Таня подошла к матери, обняла ее тонкую шею и сказала вполголоса:
- Хорошо, мама, я тогда уйду... Я понимаю, мама.


IV

До шести часов Таня никуда не выходила, - так прочна вдруг стала
уверенность в том, что Даутов где-то справляется о них, что он идет сюда,
что вот-вот в коридоре раздастся его спрашивающий густой голос, потом гулкие
шаги, наконец сдержанно-неторопливый стук в их дверь и вопрос: "Можно?"
Мать и дочь ни о чем не говорили больше; чтобы скоротать время, они
читали. И только когда подходил срок нового прихода того же катера из Ялты,
Таня сказала, поглядев в окно:
- Я все-таки пройдусь посмотрю, мама: может быть, он как раз уезжает с
этим катером?
- Хорошо... Хорошо, поди, - нетвердо сказала мать. - Впрочем, и я могу
пойти с тобой...
- Зачем?.. Да нет же, именно тебе-то и нельзя уходить! - испугалась
Таня. - Тебе нужно быть дома. Знаешь почему?
- Ну да, конечно... Он может как раз прийти вечером... Кто же приходит
среди дня, в такую жару?.. А вечером...
- Вот то-то и есть! Ничего, я и одна дорогу знаю... И вдруг - ты
представь, - вдруг я его приведу, а? Вот будет ловко!
Однако Таня вышла опять на ту же набережную, не надеясь уж встретить
Даутова. Даже и мимо автомобильных контор она прошла не справляясь, потому
что как-то неловко было справляться снова все о человеке в полосатой рубахе
и с бритой головой, когда человек этот мог переменить рубаху на белую, а на
бритую голову до ушей надвинуть кепку.
Теперь, когда солнце подходило уж к той горной каменной круглой
верхушке, за которую оно имело привычку прятаться летом, народу на
набережной было куда больше, чем днем, теперь гораздо легче было пропустить
Даутова, и Таня шла медленно, глядела очень напряженно.

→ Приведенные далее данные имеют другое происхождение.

-- ==== Sys2Proof/Laws/State.lean ====
section
/-! SUPPORT. Laws/State.lean: what each named update of State writes and what it leaves, field by field. -/

namespace Sys2Proof.Machine

/-! ### `State.emit` -/

@[simp] theorem State.emit_gp (s : State) (v : Half) : (s.emit v).gp = s.gp := rfl
@[simp] theorem State.emit_nec (s : State) (v : Half) : (s.emit v).nec = s.nec := rfl
@[simp] theorem State.emit_gen (s : State) (v : Half) : (s.emit v).gen = s.gen := rfl
@[simp] theorem State.emit_rem (s : State) (v : Half) : (s.emit v).rem = s.rem := rfl
@[simp] theorem State.emit_plen (s : State) (v : Half) : (s.emit v).plen = s.plen := rfl
@[simp] theorem State.emit_ver (s : State) (v : Half) : (s.emit v).ver = s.ver := rfl
@[simp] theorem State.emit_dlen (s : State) (v : Half) : (s.emit v).dlen = s.dlen := rfl
@[simp] theorem State.emit_size (s : State) (v : Half) : (s.emit v).size = s.size := rfl
@[simp] theorem State.emit_stage (s : State) (v : Half) : (s.emit v).stage = s.stage := rfl
@[simp] theorem State.emit_valid (s : State) (v : Half) : (s.emit v).valid = s.valid := rfl
@[simp] theorem State.emit_err (s : State) (v : Half) : (s.emit v).err = s.err := rfl
@[simp] theorem State.emit_fault (s : State) (v : Half) : (s.emit v).fault = s.fault := rfl
@[simp] theorem State.emit_fcause (s : State) (v : Half) : (s.emit v).fcause = s.fcause := rfl
@[simp] theorem State.emit_pay (s : State) (v : Half) : (s.emit v).pay = s.pay := rfl
@[simp] theorem State.emit_dcw (s : State) (v : Half) : (s.emit v).dcw = s.dcw := rfl
@[simp] theorem State.emit_ecw (s : State) (v : Half) : (s.emit v).ecw = s.ecw := rfl
@[simp] theorem State.emit_icw (s : State) (v : Half) : (s.emit v).icw = s.icw := rfl
@[simp] theorem State.emit_grid (s : State) (v : Half) : (s.emit v).grid = s.grid := rfl
@[simp] theorem State.emit_out (s : State) (v : Half) : (s.emit v).out = s.out ++ [v] := rfl
@[simp] theorem State.emit_pc (s : State) (v : Half) : (s.emit v).pc = s.pc := rfl
@[simp] theorem State.emit_cmds (s : State) (v : Half) : (s.emit v).cmds = s.cmds := rfl

/-! ### `State.raiseFault` -/

@[simp] theorem State.raiseFault_gp (s : State) (c : Cause) : (s.raiseFault c).gp = s.gp := rfl
@[simp] theorem State.raiseFault_nec (s : State) (c : Cause) : (s.raiseFault c).nec = s.nec := rfl
@[simp] theorem State.raiseFault_gen (s : State) (c : Cause) : (s.raiseFault c).gen = s.gen := rfl
@[simp] theorem State.raiseFault_rem (s : State) (c : Cause) : (s.raiseFault c).rem = s.rem := rfl
@[simp] theorem State.raiseFault_plen (s : State) (c : Cause) : (s.raiseFault c).plen = s.plen := rfl
@[simp] theorem State.raiseFault_ver (s : State) (c : Cause) : (s.raiseFault c).ver = s.ver := rfl
@[simp] theorem State.raiseFault_dlen (s : State) (c : Cause) : (s.raiseFault c).dlen = s.dlen := rfl
@[simp] theorem State.raiseFault_size (s : State) (c : Cause) : (s.raiseFault c).size = s.size := rfl
@[simp] theorem State.raiseFault_stage (s : State) (c : Cause) : (s.raiseFault c).stage = s.stage := rfl
@[simp] theorem State.raiseFault_valid (s : State) (c : Cause) : (s.raiseFault c).valid = s.valid := rfl
@[simp] theorem State.raiseFault_err (s : State) (c : Cause) : (s.raiseFault c).err = s.err := rfl
@[simp] theorem State.raiseFault_fault (s : State) (c : Cause) : (s.raiseFault c).fault = true := rfl
@[simp] theorem State.raiseFault_fcause (s : State) (c : Cause) : (s.raiseFault c).fcause = c.code := rfl
@[simp] theorem State.raiseFault_pay (s : State) (c : Cause) : (s.raiseFault c).pay = s.pay := rfl
@[simp] theorem State.raiseFault_dcw (s : State) (c : Cause) : (s.raiseFault c).dcw = s.dcw := rfl
@[simp] theorem State.raiseFault_ecw (s : State) (c : Cause) : (s.raiseFault c).ecw = s.ecw := rfl
@[simp] theorem State.raiseFault_icw (s : State) (c : Cause) : (s.raiseFault c).icw = s.icw := rfl
@[simp] theorem State.raiseFault_grid (s : State) (c : Cause) : (s.raiseFault c).grid = s.grid := rfl
@[simp] theorem State.raiseFault_out (s : State) (c : Cause) : (s.raiseFault c).out = s.out := rfl
@[simp] theorem State.raiseFault_pc (s : State) (c : Cause) : (s.raiseFault c).pc = s.pc := rfl
@[simp] theorem State.raiseFault_cmds (s : State) (c : Cause) : (s.raiseFault c).cmds = s.cmds := rfl

/-! ### `State.clear` -/

@[simp] theorem State.clear_gp (s : State) : (s.clear).gp = State.reset.gp := rfl
@[simp] theorem State.clear_nec (s : State) : (s.clear).nec = State.reset.nec := rfl
@[simp] theorem State.clear_gen (s : State) : (s.clear).gen = State.reset.gen := rfl
@[simp] theorem State.clear_rem (s : State) : (s.clear).rem = State.reset.rem := rfl
@[simp] theorem State.clear_plen (s : State) : (s.clear).plen = State.reset.plen := rfl
@[simp] theorem State.clear_ver (s : State) : (s.clear).ver = State.reset.ver := rfl
@[simp] theorem State.clear_dlen (s : State) : (s.clear).dlen = State.reset.dlen := rfl
@[simp] theorem State.clear_size (s : State) : (s.clear).size = State.reset.size := rfl
@[simp] theorem State.clear_stage (s : State) : (s.clear).stage = State.reset.stage := rfl
@[simp] theorem State.clear_valid (s : State) : (s.clear).valid = State.reset.valid := rfl
@[simp] theorem State.clear_err (s : State) : (s.clear).err = State.reset.err := rfl
@[simp] theorem State.clear_fault (s : State) : (s.clear).fault = State.reset.fault := rfl
@[simp] theorem State.clear_fcause (s : State) : (s.clear).fcause = State.reset.fcause := rfl
@[simp] theorem State.clear_pay (s : State) : (s.clear).pay = State.reset.pay := rfl
@[simp] theorem State.clear_dcw (s : State) : (s.clear).dcw = State.reset.dcw := rfl
@[simp] theorem State.clear_ecw (s : State) : (s.clear).ecw = State.reset.ecw := rfl
@[simp] theorem State.clear_icw (s : State) : (s.clear).icw = State.reset.icw := rfl
@[simp] theorem State.clear_grid (s : State) : (s.clear).grid = State.reset.grid := rfl
@[simp] theorem State.clear_out (s : State) : (s.clear).out = s.out := rfl
@[simp] theorem State.clear_pc (s : State) : (s.clear).pc = s.pc := rfl
@[simp] theorem State.clear_cmds (s : State) : (s.clear).cmds = s.cmds := rfl

/-! ### `State.capacityExceeded` -/

@[simp] theorem State.capacityExceeded_gp (s : State) : (s.capacityExceeded).gp = s.gp := rfl
@[simp] theorem State.capacityExceeded_nec (s : State) : (s.capacityExceeded).nec = s.nec := rfl
@[simp] theorem State.capacityExceeded_gen (s : State) : (s.capacityExceeded).gen = s.gen := rfl
@[simp] theorem State.capacityExceeded_rem (s : State) : (s.capacityExceeded).rem = s.rem := rfl
@[simp] theorem State.capacityExceeded_plen (s : State) : (s.capacityExceeded).plen = s.plen := rfl
@[simp] theorem State.capacityExceeded_ver (s : State) : (s.capacityExceeded).ver = s.ver := rfl
@[simp] theorem State.capacityExceeded_dlen (s : State) : (s.capacityExceeded).dlen = s.dlen := rfl
@[simp] theorem State.capacityExceeded_size (s : State) : (s.capacityExceeded).size = s.size := rfl
@[simp] theorem State.capacityExceeded_stage (s : State) : (s.capacityExceeded).stage = s.stage := rfl
@[simp] theorem State.capacityExceeded_valid (s : State) : (s.capacityExceeded).valid = s.valid := rfl
@[simp] theorem State.capacityExceeded_err (s : State) : (s.capacityExceeded).err = true := rfl
@[simp] theorem State.capacityExceeded_fault (s : State) : (s.capacityExceeded).fault = s.fault := rfl
@[simp] theorem State.capacityExceeded_fcause (s : State) : (s.capacityExceeded).fcause = s.fcause := rfl
@[simp] theorem State.capacityExceeded_pay (s : State) : (s.capacityExceeded).pay = s.pay := rfl
@[simp] theorem State.capacityExceeded_dcw (s : State) : (s.capacityExceeded).dcw = s.dcw := rfl
@[simp] theorem State.capacityExceeded_ecw (s : State) : (s.capacityExceeded).ecw = s.ecw := rfl
@[simp] theorem State.capacityExceeded_icw (s : State) : (s.capacityExceeded).icw = s.icw := rfl
@[simp] theorem State.capacityExceeded_grid (s : State) : (s.capacityExceeded).grid = s.grid := rfl
@[simp] theorem State.capacityExceeded_out (s : State) : (s.capacityExceeded).out = s.out := rfl
@[simp] theorem State.capacityExceeded_pc (s : State) : (s.capacityExceeded).pc = s.pc := rfl
@[simp] theorem State.capacityExceeded_cmds (s : State) : (s.capacityExceeded).cmds = s.cmds := rfl

/-! ### `State.restart` -/

@[simp] theorem State.restart_gp (s : State) : (s.restart).gp = s.gp := rfl
@[simp] theorem State.restart_nec (s : State) : (s.restart).nec = s.nec := rfl
@[simp] theorem State.restart_gen (s : State) : (s.restart).gen = s.gen := rfl
@[simp] theorem State.restart_rem (s : State) : (s.restart).rem = s.rem := rfl
@[simp] theorem State.restart_plen (s : State) : (s.restart).plen = s.plen := rfl
@[simp] theorem State.restart_ver (s : State) : (s.restart).ver = 0 := rfl
@[simp] theorem State.restart_dlen (s : State) : (s.restart).dlen = 0 := rfl
@[simp] theorem State.restart_size (s : State) : (s.restart).size = 0 := rfl
@[simp] theorem State.restart_stage (s : State) : (s.restart).stage = 0 := rfl
@[simp] theorem State.restart_valid (s : State) : (s.restart).valid = false := rfl
@[simp] theorem State.restart_err (s : State) : (s.restart).err = false := rfl
@[simp] theorem State.restart_fault (s : State) : (s.restart).fault = s.fault := rfl
@[simp] theorem State.restart_fcause (s : State) : (s.restart).fcause = s.fcause := rfl
@[simp] theorem State.restart_pay (s : State) : (s.restart).pay = s.pay := rfl
@[simp] theorem State.restart_dcw (s : State) : (s.restart).dcw = s.dcw := rfl
@[simp] theorem State.restart_ecw (s : State) : (s.restart).ecw = s.ecw := rfl
@[simp] theorem State.restart_icw (s : State) : (s.restart).icw = s.icw := rfl
@[simp] theorem State.restart_grid (s : State) : (s.restart).grid = s.grid := rfl
@[simp] theorem State.restart_out (s : State) : (s.restart).out = s.out := rfl
@[simp] theorem State.restart_pc (s : State) : (s.restart).pc = s.pc := rfl
@[simp] theorem State.restart_cmds (s : State) : (s.restart).cmds = s.cmds := rfl

/-! ### `State.advance` -/

@[simp] theorem State.advance_gp (s : State) : (s.advance).gp = s.gp := rfl
@[simp] theorem State.advance_nec (s : State) : (s.advance).nec = s.nec := rfl
@[simp] theorem State.advance_gen (s : State) : (s.advance).gen = s.gen := rfl
@[simp] theorem State.advance_rem (s : State) : (s.advance).rem = s.rem := rfl
@[simp] theorem State.advance_plen (s : State) : (s.advance).plen = s.plen := rfl
@[simp] theorem State.advance_ver (s : State) : (s.advance).ver = s.ver := rfl
@[simp] theorem State.advance_dlen (s : State) : (s.advance).dlen = s.dlen := rfl
@[simp] theorem State.advance_size (s : State) : (s.advance).size = s.size := rfl
@[simp] theorem State.advance_stage (s : State) : (s.advance).stage = s.stage := rfl
@[simp] theorem State.advance_valid (s : State) : (s.advance).valid = s.valid := rfl
@[simp] theorem State.advance_err (s : State) : (s.advance).err = s.err := rfl
@[simp] theorem State.advance_fault (s : State) : (s.advance).fault = s.fault := rfl
@[simp] theorem State.advance_fcause (s : State) : (s.advance).fcause = s.fcause := rfl
@[simp] theorem State.advance_pay (s : State) : (s.advance).pay = s.pay := rfl
@[simp] theorem State.advance_dcw (s : State) : (s.advance).dcw = s.dcw := rfl
@[simp] theorem State.advance_ecw (s : State) : (s.advance).ecw = s.ecw := rfl
@[simp] theorem State.advance_icw (s : State) : (s.advance).icw = s.icw := rfl
@[simp] theorem State.advance_grid (s : State) : (s.advance).grid = s.grid := rfl
@[simp] theorem State.advance_out (s : State) : (s.advance).out = s.out := rfl
@[simp] theorem State.advance_pc (s : State) : (s.advance).pc = s.pc + 1 := rfl
@[simp] theorem State.advance_cmds (s : State) : (s.advance).cmds = s.cmds := rfl

/-! ### `State.choose` -/

@[simp] theorem State.choose_gp (s : State) (v : Nat) : (s.choose v).gp = s.gp := rfl
@[simp] theorem State.choose_nec (s : State) (v : Nat) : (s.choose v).nec = s.nec := rfl
@[simp] theorem State.choose_gen (s : State) (v : Nat) : (s.choose v).gen = s.gen := rfl
@[simp] theorem State.choose_rem (s : State) (v : Nat) : (s.choose v).rem = s.rem := rfl
@[simp] theorem State.choose_plen (s : State) (v : Nat) : (s.choose v).plen = s.plen := rfl
@[simp] theorem State.choose_ver (s : State) (v : Nat) : (s.choose v).ver = BitVec.ofNat 5 v := rfl
@[simp] theorem State.choose_dlen (s : State) (v : Nat) : (s.choose v).dlen = s.dlen := rfl
@[simp] theorem State.choose_size (s : State) (v : Nat) : (s.choose v).size = s.size := rfl
@[simp] theorem State.choose_stage (s : State) (v : Nat) : (s.choose v).stage = 1 := rfl
@[simp] theorem State.choose_valid (s : State) (v : Nat) : (s.choose v).valid = s.valid := rfl
@[simp] theorem State.choose_err (s : State) (v : Nat) : (s.choose v).err = s.err := rfl
@[simp] theorem State.choose_fault (s : State) (v : Nat) : (s.choose v).fault = s.fault := rfl
@[simp] theorem State.choose_fcause (s : State) (v : Nat) : (s.choose v).fcause = s.fcause := rfl
@[simp] theorem State.choose_pay (s : State) (v : Nat) : (s.choose v).pay = s.pay := rfl
@[simp] theorem State.choose_dcw (s : State) (v : Nat) : (s.choose v).dcw = s.dcw := rfl
@[simp] theorem State.choose_ecw (s : State) (v : Nat) : (s.choose v).ecw = s.ecw := rfl
@[simp] theorem State.choose_icw (s : State) (v : Nat) : (s.choose v).icw = s.icw := rfl
@[simp] theorem State.choose_grid (s : State) (v : Nat) : (s.choose v).grid = s.grid := rfl
@[simp] theorem State.choose_out (s : State) (v : Nat) : (s.choose v).out = s.out := rfl
@[simp] theorem State.choose_pc (s : State) (v : Nat) : (s.choose v).pc = s.pc := rfl
@[simp] theorem State.choose_cmds (s : State) (v : Nat) : (s.choose v).cmds = s.cmds := rfl

/-! ### `State.complete` -/

@[simp] theorem State.complete_gp (s : State) : (s.complete).gp = s.gp := rfl
@[simp] theorem State.complete_nec (s : State) : (s.complete).nec = s.nec := rfl
@[simp] theorem State.complete_gen (s : State) : (s.complete).gen = s.gen := rfl
@[simp] theorem State.complete_rem (s : State) : (s.complete).rem = s.rem := rfl
@[simp] theorem State.complete_plen (s : State) : (s.complete).plen = s.plen := rfl
@[simp] theorem State.complete_ver (s : State) : (s.complete).ver = s.ver := rfl
@[simp] theorem State.complete_dlen (s : State) : (s.complete).dlen = s.dlen := rfl
@[simp] theorem State.complete_size (s : State) : (s.complete).size = s.size := rfl
@[simp] theorem State.complete_stage (s : State) : (s.complete).stage = 7 := rfl
@[simp] theorem State.complete_valid (s : State) : (s.complete).valid = true := rfl
@[simp] theorem State.complete_err (s : State) : (s.complete).err = s.err := rfl
@[simp] theorem State.complete_fault (s : State) : (s.complete).fault = s.fault := rfl
@[simp] theorem State.complete_fcause (s : State) : (s.complete).fcause = s.fcause := rfl
@[simp] theorem State.complete_pay (s : State) : (s.complete).pay = s.pay := rfl
@[simp] theorem State.complete_dcw (s : State) : (s.complete).dcw = s.dcw := rfl
@[simp] theorem State.complete_ecw (s : State) : (s.complete).ecw = s.ecw := rfl
@[simp] theorem State.complete_icw (s : State) : (s.complete).icw = s.icw := rfl
@[simp] theorem State.complete_grid (s : State) : (s.complete).grid = s.grid := rfl
@[simp] theorem State.complete_out (s : State) : (s.complete).out = s.out := rfl
@[simp] theorem State.complete_pc (s : State) : (s.complete).pc = s.pc := rfl
@[simp] theorem State.complete_cmds (s : State) : (s.complete).cmds = s.cmds := rfl

end Sys2Proof.Machine
end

Опять встретились газетчик Вайсбейн и плотник Матвей Гаврилыч, поспешно
буравящий толпу, в фартуке, но уж без фуганка, - должно быть, оставил
инструменты на работе. Опять мелькнул длинный седоголовый человек с багровым
носом. Отметили глаза и еще кое-кого из тех, кого видели днем, но вся толпа
в целом была молодая и суетливая, как только что выпущенные школьники и
школьницы; лица, пригретые солнцем, красные, с шелушащимися носами, однако
неуловимые.
Опять, как днем, Таня стояла у железною парапета на пристани, бегло
ощупывая всех глазами. Когда пристал катер и начали выходить пассажиры,
мелькнула ярко надежда именно среди них увидеть Даутова, но не увидела, и
потом - сказалась ли в этом дневная усталость, или просто досада на неудачу
- стало как-то совсем безразлично вдруг, здесь ли еще Даутов, уехал ли.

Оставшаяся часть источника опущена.